/-- The tamper and mismatch counts that an occurrence steps (R374). -/
def RecCopy.counted (c : RecCopy) (kind subject : Nat) : RecCopy :=
  if kind = 0x0001 then { c with tamper := modNth (fun n => satAdd 32 n 1) subject c.tamper }
  else if kind = 0x0031 then { c with mismatch := modNth (fun n => satAdd 16 n 1) subject c.mismatch }
  else c

/-- An occurrence of severity 0 to 2 joins a record or creates one (R373, R375). -/
def Block.noteLow (b : Block) (kind sev subject detail : Nat) : Block :=
  let c := b.recorder.copy.counted kind subject
  let b := { b with recorder := { b.recorder with copy := c } }
  match argMax (fun e => (e.2.id : Int)) (c.general.filter fun e => c.joins kind sev subject e.2) with
  | some v => b.modRec fun c => { c with general := c.general.map fun e =>
      if e.1 == v.1 then (e.1, { e.2 with count := satAdd 32 e.2.count 1, last := c.opMinutes, detail := detail }) else e }
  | none =>
    let r : Rec := { kind, sev, subject, first := c.opMinutes, last := c.opMinutes, cycle := c.powerCycles, detail, id := c.nextId }
    match c.place r with
    | some c => { b with recorder := { b.recorder with copy := c } }
    | none => { b with recorder := { b.recorder with dropped := satAdd 32 b.recorder.dropped 1 } }

/-- A LOCK or ERASE is applied: LOCK_SEQ counts it, in flash too on main power; the challenge and the ceremony end with it
(16 R356, R360, R362, R365). -/
def Gander.countLock (g : Gander) : Gander :=
  { g with lockSeq := g.lockSeq + 1, lockSeqFlash := if g.vencPresent then g.lockSeq + 1 else g.lockSeqFlash
           nonce := none, ceremony := none }

/-- An occurrence of severity 3 always creates a record; the record that fills the reserve sets RESERVE_LOCK, the LOCK
latch and LOCK_SEQ, and commits; one that finds it full is lost (R373, R376). The mode change of R376 follows in
`Block.note`. -/
def Block.noteHigh (b : Block) (kind subject detail : Nat) : Block :=
  let c := b.recorder.copy.counted kind subject
  if 640 ≤ c.sev3.length then
    Block.startCommit { b with recorder := { b.recorder with copy := { c with sev3Lost := satAdd 16 c.sev3Lost 1 } } }
  else
    let r : Rec := { kind, sev := 3, subject, first := c.opMinutes, last := c.opMinutes, cycle := c.powerCycles, detail, id := c.nextId }
    let full := c.sev3.length + 1 == 640
    let c := { c with sev3 := c.sev3 ++ [r], nextId := (c.nextId + 1) % 2 ^ 32, reserveLock := c.reserveLock || full }
    let b := { b with recorder := { b.recorder with copy := c } }
    let b := if full then { b with gander := { b.gander.countLock with lockLatch := true } } else b
    b.startCommit

/-- One occurrence in the recorder, without the mode change that a full reserve makes. -/
def Block.noteRec (b : Block) (kind sev subject detail : Nat) : Block :=
  if sev < 3 then
    let b := b.noteLow kind sev subject detail
    if sev = 2 then b.spacedCommit else b
  else b.noteHigh kind subject detail

/-! ## Master ports (02 R37 to R41) -/

/-- The pieces of a range: one masked line where it starts or ends inside a line, whole lines between, none crossing a
4 KiB boundary (02 R37, 06 R128). -/
def piecesAux : Nat → Nat → Nat → List (Nat × Nat)
  | 0, _, _ => []
  | fuel + 1, addr, len =>
    if len = 0 then [] else
    let n :=
      if addr % 64 ≠ 0 then min len (64 - addr % 64)
      else if len < 64 then len
      else min (len / 64 * 64) (4096 - addr % 4096)
    (addr, n) :: piecesAux fuel (addr + n) (len - n)

/-- The pieces of a range. -/
def pieces (addr len : Nat) : List (Nat × Nat) := piecesAux (len / 4096 + 4) addr len

/-- A request stands outstanding. -/
def Block.await (b : Block) (port : Nat) (kind : ReqKind) (pur : Purpose) (part addr len : Nat) (data : Bytes)
    (again : Bool) : Block :=
  { b with mport := { b.mport with
      nextId := b.mport.nextId + 1
      outst := b.mport.outst ++ [{ id := b.mport.nextId, port, kind, purpose := pur, part, addr, len, issued := b.now, data, again }] } }

/-- Something goes out on the block's boundary (log entry 4). -/
def Block.put (b : Block) (m : Sent) : Block := { b with bus := b.bus ++ [m] }

/-- Reads of a range; like every request but a completion, a shadow word and an interrupt message they are relaxed (R38). -/
def Block.issueRead (b : Block) (port part ring addr len : Nat) (pur : Purpose) : Block :=
  (pieces addr len).foldl (fun b pc =>
    (b.put (.read port part ring false pc.1 pc.2)).await port .read pur part pc.1 pc.2 [] false) b

/-- One ordered write: a completion, a shadow word or an interrupt message (R38). -/
def Block.issueOrdered (b : Block) (port part ring addr : Nat) (data : Bytes) (pur : Purpose) (again : Bool) : Block :=
  (b.put (.write port part ring addr true data)).await port .write pur part addr data.length data again

/-- Relaxed writes of bytes to a range, split as R37 and R128 state. -/
def Block.issueWrite (b : Block) (port part ring addr : Nat) (data : Bytes) (pur : Purpose) : Block :=
  (pieces addr data.length).foldl (fun b pc =>
    (b.put (.write port part ring pc.1 false (slice (pc.1 - addr) pc.2 data))).await port .write pur part pc.1 pc.2 [] false) b

/-- A compare-and-swap of a lease word: relaxed, with ring pair index 0xFFFF (R38). Lease traffic goes over M0, since no rule
chooses its port (DESIGN CHOICE, log entry 97). -/
def Block.issueCas (b : Block) (part addr : Nat) (expected new : BitVec 64) (pur : Purpose) : Block :=
  (b.put (.cas 0 part 0xFFFF false addr expected new)).await 0 .cas pur part addr 8 [] false

/-- Write bytes queued on a port (R39): those of every write issued on it whose response has not come (DESIGN CHOICE, log entry
98: the rule does not say which writes it counts). -/
def Block.queuedOn (b : Block) (port : Nat) : Nat :=
  sumBy (fun r => if r.port == port && r.kind == .write then r.len else 0) b.mport.outst

/-- The port with fewer write bytes queued, M0 when equal (R39). -/
def Block.pickPort (b : Block) : Nat := if b.queuedOn 1 < b.queuedOn 0 then 1 else 0

/-- Whether a request for a purpose is outstanding. -/
def Block.awaits (b : Block) (pur : Purpose) : Bool := b.mport.outst.any fun r => r.purpose == pur

/-- The responses for a purpose have come: its requests are outstanding no more. -/
def Block.arrived (b : Block) (pur : Purpose) : Block :=
  { b with mport := { b.mport with outst := b.mport.outst.filter fun r => r.purpose != pur } }

/-- One request is outstanding no more. -/
def Block.retireReq (b : Block) (r : Request) : Block :=
  { b with mport := { b.mport with outst := b.mport.outst.filter fun x => x.id != r.id } }

/-- The requests of work that is cut off run on, and their responses are discarded (02 R42). -/
def Block.disown (b : Block) (mine : Purpose → Bool) : Block :=
  { b with mport := { b.mport with
      outst := b.mport.outst.map fun r => if mine r.purpose then { r with purpose := .discarded r.purpose } else r } }

/-- The responses to reads of work that has been cut off have come: they are discarded (02 R42). -/
def Block.discard (b : Block) (mine : Purpose → Bool) : Block :=
  { b with mport := { b.mport with
      outst := b.mport.outst.filter fun r => match r.purpose with | .discarded w => !mine w | _ => true } }

/-- A request reads or writes for an entry. -/
def Purpose.ofEntry (k : Nat) (i : Index) : Purpose → Bool
  | .srcList j x | .dstList j x | .gather j x | .aux j x | .output j x | .readback j x => j == k && x == i
  | _ => false

/-- A request reads submission entries of ring k. -/
def Purpose.ofFetch (k : Nat) : Purpose → Bool
  | .fetch j | .poll j => j == k
  | _ => false

/-- A request writes a completion or a shadow word of ring k. -/
def Purpose.ofWrites (k : Nat) : Purpose → Bool
  | .completion j _ | .shadow j => j == k
  | _ => false

/-- A request is one of raw channel ch. -/
def Purpose.ofChan (ch : Nat) : Purpose → Bool
  | .chanSrcList k | .chanDstList k | .chanReadback k => k == ch
  | .chanRead k _ | .chanWrite k _ => k == ch
  | _ => false

/-- Whether a request is for the work of a partition, and not for its lease or the block's image. -/
def Purpose.isWork : Purpose → Bool
  | .leaseRenew _ | .leaseRead _ | .leaseTake _ | .leaseGive _ | .image => false
  | .discarded w => w.isWork
  | _ => true

/-- One error or timed-out response counted on a port (AV_MPORT_ERR_COUNT). -/
def Block.countPort (b : Block) (port : Nat) : Block :=
  if port = 0 then { b with mport := { b.mport with count0 := satAdd 32 b.mport.count0 1 } }
  else { b with mport := { b.mport with count1 := satAdd 32 b.mport.count1 1 } }

/-! ## Interrupt messages (02 R43, 13 R299 to R303) -/

/-- Whether a partition sleeps. -/
def Block.asleep (b : Block) (p : Nat) : Bool := (b.part p).asleep

/-- The vector control word masks the vector. -/
def IrqVec.masked (v : IrqVec) : Bool := v.ctl.getLsbD 0

/-- The message address is not 4-byte aligned (R43). -/
def IrqVec.misaligned (v : IrqVec) : Bool := v.addr.toNat % 4 != 0

/-- An attempt to send the message of vector v: issued, or held where the address is misaligned, the attempt counted and
noted (R43). `woke` marks a wake message of R303. -/
def Block.sendIrq (b : Block) (v : Nat) (woke : Bool) : Block :=
  let x := b.vec v
  let p := (b.vecOwner v).getD 0
  if x.misaligned then
    ((b.modVec v fun x => { x with due := true }).countPort x.port).noteRec 0x0061 0 x.port 4
  else
    let b := b.issueOrdered x.port p 0xFFFF x.addr.toNat (toLE 4 x.data.toNat) (.irq v) false
    b.modVec v fun x => { x with pending := 0, due := false, woke := x.woke || woke }

/-- The wake rule of R303 applies to vector v: its partition sleeps, it may wake it and has not in this sleep. -/
def Block.mayWake (b : Block) (v : Nat) : Bool :=
  let x := b.vec v
  b.asleep ((b.vecOwner v).getD 0) && x.wake && !x.woke && decide (0 < x.pending)

/-- The partition of vector v has no output until a renewal of its lease succeeds (14 R324). -/
def Block.muted (b : Block) (v : Nat) : Bool := (b.part ((b.vecOwner v).getD 0)).tw.stopped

═══

The required output is every line above from the one with "def Block.arrived (b" down to the one with "responses are discarded (02 R42). -/", restated word for word, ends included.

def Block.arrived (b : Block) (pur : Purpose) : Block :=
  { b with mport := { b.mport with outst := b.mport.outst.filter fun r => r.purpose != pur } }

/-- One request is outstanding no more. -/
def Block.retireReq (b : Block) (r : Request) : Block :=
  { b with mport := { b.mport with outst := b.mport.outst.filter fun x => x.id != r.id } }

/-- The requests of work that is cut off run on, and their responses are discarded (02 R42). -/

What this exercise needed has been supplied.